> **What to do**: All lines containing the string "length" must be copied from the entries.

> **Material supplied**:

/-- HMAC_START with KEYLEN <= B starts both contexts from the compressed pad blocks, with LEN = 8B, and changes nothing else; with KEYLEN > B it completes with OPERAND (R252). -/
def Obligations.HmacStartStartsBothContexts : Prop :=
  ∀ (alg : Alg) (s : State),
    let B := blockBytes alg
    decode (0x00000008 ||| (BitVec.ofNat 32 (algCode alg) <<< 8)) = .ok (.hmacStart alg) ∧
    (s.klen.toNat ≤ B →
      exec (.hmacStart alg) s = .next
        { s with
          ctx0 := { state := .active, alg := alg, hmac := true, len := BitVec.ofNat 128 (8 * B),
                    h := compressBlock alg (ivOf alg) (innerPad s B) }
          ctx1 := { state := .active, alg := alg, hmac := true, len := BitVec.ofNat 128 (8 * B),
                    h := compressBlock alg (ivOf alg) (outerPad s B) }
          pending := none, status := { s.status with done := true, err := .none } }) ∧
    (B < s.klen.toNat →
      exec (.hmacStart alg) s = .next { s with pending := none, status := { s.status with done := true, err := .operand } })

/-- HMAC_START depends on no KEY byte from KLEN on: two memories that agree on KEY[0..KLEN) give the same contexts (R39, R252). -/
def Obligations.HmacStartIgnoresBytesBeyondTheKey : Prop :=
  ∀ (alg : Alg) (s : State) (m : Memory),
    (∀ i < s.klen.toNat, Memory.read m (keyBase + i) = Memory.read s.mem (keyBase + i)) →
    ∃ t t', exec (.hmacStart alg) s = .next t ∧ exec (.hmacStart alg) { s with mem := m } = .next t' ∧ t' = { t with mem := m }

/-- HMAC_FINAL on an HMAC pair with nb < B finishes the inner hash in ctx0, then the outer hash in ctx1 with the inner digest as its tail, and writes the outer digest, every other byte and field as before; otherwise STATE, then OPERAND, and nothing else (R253). -/
def Obligations.HmacFinalWritesTheOuterDigest : Prop :=
  ∀ (nb : Nat) (s : State),
    let alg := s.ctx0.alg
    let L0 := (s.ctx0.len.toNat + 8 * nb) % 2 ^ 128
    let H0 := compressBlocks alg s.ctx0.h (padBlocks alg ((List.range nb).map fun i => msgByte s i) L0)
    let L1 := (s.ctx1.len.toNat + 8 * digestBytes alg) % 2 ^ 128
    let H1 := compressBlocks alg s.ctx1.h (padBlocks alg (serialize alg H0) L1)
    let pair := (s.ctx0.state = .active ∧ s.ctx0.hmac = true) ∧ (s.ctx1.state = .active ∧ s.ctx1.hmac = true) ∧
      s.ctx0.alg = s.ctx1.alg
    (nb < 256 → decode (0x00000009 ||| (BitVec.ofNat 32 nb <<< 16)) = .ok (.hmacFinal nb)) ∧
    (pair → nb < blockBytes alg →
      ∃ t, exec (.hmacFinal nb) s = .next t ∧
        t.ctx0 = { state := .final, alg := alg, hmac := true, len := BitVec.ofNat 128 L0, h := H0 } ∧
        t.ctx1 = { state := .final, alg := alg, hmac := true, len := BitVec.ofNat 128 L1, h := H1 } ∧
        (∀ i < digestBytes alg, digestByte t i = (serialize alg H1).getD i 0) ∧
        (∀ i, digestBytes alg ≤ i → i < 64 → digestByte t i = 0) ∧
        (∀ a, ¬(digestBase ≤ a ∧ a < digestBase + 64) → Memory.read t.mem a = Memory.read s.mem a) ∧
        t = { s with
          ctx0 := t.ctx0, ctx1 := t.ctx1, mem := t.mem, pending := none
          status := { s.status with done := true, err := .none, dlen := BitVec.ofNat 7 (digestBytes alg), dalg := alg } }) ∧
    (¬pair →
      exec (.hmacFinal nb) s = .next { s with pending := none, status := { s.status with done := true, err := .state } }) ∧
    (pair → blockBytes alg ≤ nb →
      exec (.hmacFinal nb) s = .next { s with pending := none, status := { s.status with done := true, err := .operand } })

/-- KEYDIG with DLEN /= 0 copies DIGEST[0..DLEN) to KEY, zeros the rest of KEY and sets KEYLEN, every other byte and field as before; with DLEN = 0 it completes with STATE (R254). -/
def Obligations.KeydigMovesTheDigest : Prop :=
  decode 0x0000000A = .ok .keydig ∧
  ∀ s : State,
    (s.status.dlen ≠ 0 →
      ∃ t, exec .keydig s = .next t ∧
        (∀ i < s.status.dlen.toNat, Memory.read t.mem (keyBase + i) = digestByte s i) ∧
        (∀ i, s.status.dlen.toNat ≤ i → i < 128 → Memory.read t.mem (keyBase + i) = 0) ∧
        t.klen.toNat = s.status.dlen.toNat ∧
        (∀ a, ¬(keyBase ≤ a ∧ a < keyBase + 128) → Memory.read t.mem a = Memory.read s.mem a) ∧
        t = { s with
          mem := t.mem, klen := t.klen, pending := none, status := { s.status with done := true, err := .none } }) ∧
    (s.status.dlen = 0 →
      exec .keydig s = .next { s with pending := none, status := { s.status with done := true, err := .state } })

/-! ## The emulation layer -/

/-- The arithmetic law of the layer: LANEADD of two to five pairs is addition modulo 2^64 of their values; the rotations and the shift are ROTR64 and SHR64 (R129). -/
def Obligations.LayerIsNativeArithmetic : Prop :=
  (∀ ps : List Pair, 2 ≤ ps.length → ps.length ≤ 5 →
    (pairVal (laneAdd ps)).toNat = (ps.map fun p => (pairVal p).toNat).sum % 2 ^ 64) ∧
  ∀ (x : Pair) (n : Nat), n < 32 →
    pairVal (pairRotr x n) = rotr64 (pairVal x) n ∧ pairVal (pairRotrx x n) = rotr64 (pairVal x) (32 + n) ∧
      pairVal (pairShr x n) = shr64 (pairVal x) n

/-- EADD2 to EADD5 write to ER the lane addition of the first two to five EA registers, which is their sum modulo 2^64, and change nothing else but the completion (R122 to R125, R129, R130). -/
def Obligations.EaddCommandsAddModulo : Prop :=
  (decode 0x00020010 = .ok .eadd2 ∧ decode 0x00030010 = .ok .eadd3 ∧ decode 0x00040010 = .ok .eadd4 ∧
    decode 0x00050010 = .ok .eadd5) ∧
  ∀ s : State,
    let p2 := laneAdd [s.ea[0], s.ea[1]]
    let p3 := laneAdd [s.ea[0], s.ea[1], s.ea[2]]
    let p4 := laneAdd [s.ea[0], s.ea[1], s.ea[2], s.ea[3]]
    let p5 := laneAdd [s.ea[0], s.ea[1], s.ea[2], s.ea[3], s.ea[4]]
    (p2 = pairOf (pairVal s.ea[0] + pairVal s.ea[1]) ∧
      exec .eadd2 s = .next { s with er := p2, pending := none, status := { s.status with done := true, err := .none } }) ∧
    (p3 = pairOf (pairVal s.ea[0] + pairVal s.ea[1] + pairVal s.ea[2]) ∧
      exec .eadd3 s = .next { s with er := p3, pending := none, status := { s.status with done := true, err := .none } }) ∧
    (p4 = pairOf (pairVal s.ea[0] + pairVal s.ea[1] + pairVal s.ea[2] + pairVal s.ea[3]) ∧
      exec .eadd4 s = .next { s with er := p4, pending := none, status := { s.status with done := true, err := .none } }) ∧
    (p5 = pairOf (pairVal s.ea[0] + pairVal s.ea[1] + pairVal s.ea[2] + pairVal s.ea[3] + pairVal s.ea[4]) ∧
      exec .eadd5 s = .next { s with er := p5, pending := none, status := { s.status with done := true, err := .none } })

/-- EROTR, EROTRX and ESHR write to ER the 64-bit value of EA[0] rotated right by n, by 32 + n, and shifted right by n, for every n of the field, 0 included, and change nothing else but the completion (R126 to R128, R130). -/
def Obligations.RotateAndShiftCommands : Prop :=
  ∀ n, n < 32 →
    (decode (0x00000011 ||| (BitVec.ofNat 32 n <<< 8)) = .ok (.erotr n) ∧
      decode (0x00000012 ||| (BitVec.ofNat 32 n <<< 8)) = .ok (.erotrx n) ∧
      decode (0x00000013 ||| (BitVec.ofNat 32 n <<< 8)) = .ok (.eshr n)) ∧
    ∀ s : State,
      exec (.erotr n) s = .next
        { s with
          er := pairOf ((pairVal s.ea[0]).rotateRight n)
          pending := none, status := { s.status with done := true, err := .none } } ∧
      exec (.erotrx n) s = .next
        { s with
          er := pairOf ((pairVal s.ea[0]).rotateRight (32 + n))
          pending := none, status := { s.status with done := true, err := .none } } ∧
      exec (.eshr n) s = .next
        { s with
          er := pairOf (pairVal s.ea[0] >>> n)
          pending := none, status := { s.status with done := true, err := .none } }

/-! ## The compression functions, padding and whole messages -/

/-- The message schedules: the first sixteen words big-endian from the block, the others by each algorithm's recurrence (R174, R194, R212). -/
def Obligations.ScheduleRecurrences : Prop :=
  ∀ blk : List Byte,
    (let W := sha1Schedule blk;
      W.length = 80 ∧ (∀ t < 16, W.getD t 0 = be32 blk (4 * t)) ∧
      ∀ t, 16 ≤ t → t < 80 →
        W.getD t 0 = rotl32 (W.getD (t - 3) 0 ^^^ W.getD (t - 8) 0 ^^^ W.getD (t - 14) 0 ^^^ W.getD (t - 16) 0) 1) ∧
    (let W := sha256Schedule blk;
      W.length = 64 ∧ (∀ t < 16, W.getD t 0 = be32 blk (4 * t)) ∧
      ∀ t, 16 ≤ t → t < 64 →
        W.getD t 0 =
          sha256SmallS1 (W.getD (t - 2) 0) + W.getD (t - 7) 0 + sha256SmallS0 (W.getD (t - 15) 0) + W.getD (t - 16) 0) ∧
    (let W := sha512Schedule blk;
      W.length = 80 ∧ (∀ t < 16, W.getD t ⟨0, 0⟩ = ⟨be32 blk (8 * t), be32 blk (8 * t + 4)⟩) ∧
      ∀ t, 16 ≤ t → t < 80 →
        W.getD t ⟨0, 0⟩ = laneAdd [sha512SmallS1 (W.getD (t - 2) ⟨0, 0⟩), W.getD (t - 7) ⟨0, 0⟩,
          sha512SmallS0 (W.getD (t - 15) ⟨0, 0⟩), W.getD (t - 16) ⟨0, 0⟩])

> **Response area**:
  (∀ ps : List Pair, 2 ≤ ps.length → ps.length ≤ 5 →
      W.length = 80 ∧ (∀ t < 16, W.getD t 0 = be32 blk (4 * t)) ∧
      W.length = 64 ∧ (∀ t < 16, W.getD t 0 = be32 blk (4 * t)) ∧
      W.length = 80 ∧ (∀ t < 16, W.getD t ⟨0, 0⟩ = ⟨be32 blk (8 * t), be32 blk (8 * t + 4)⟩) ∧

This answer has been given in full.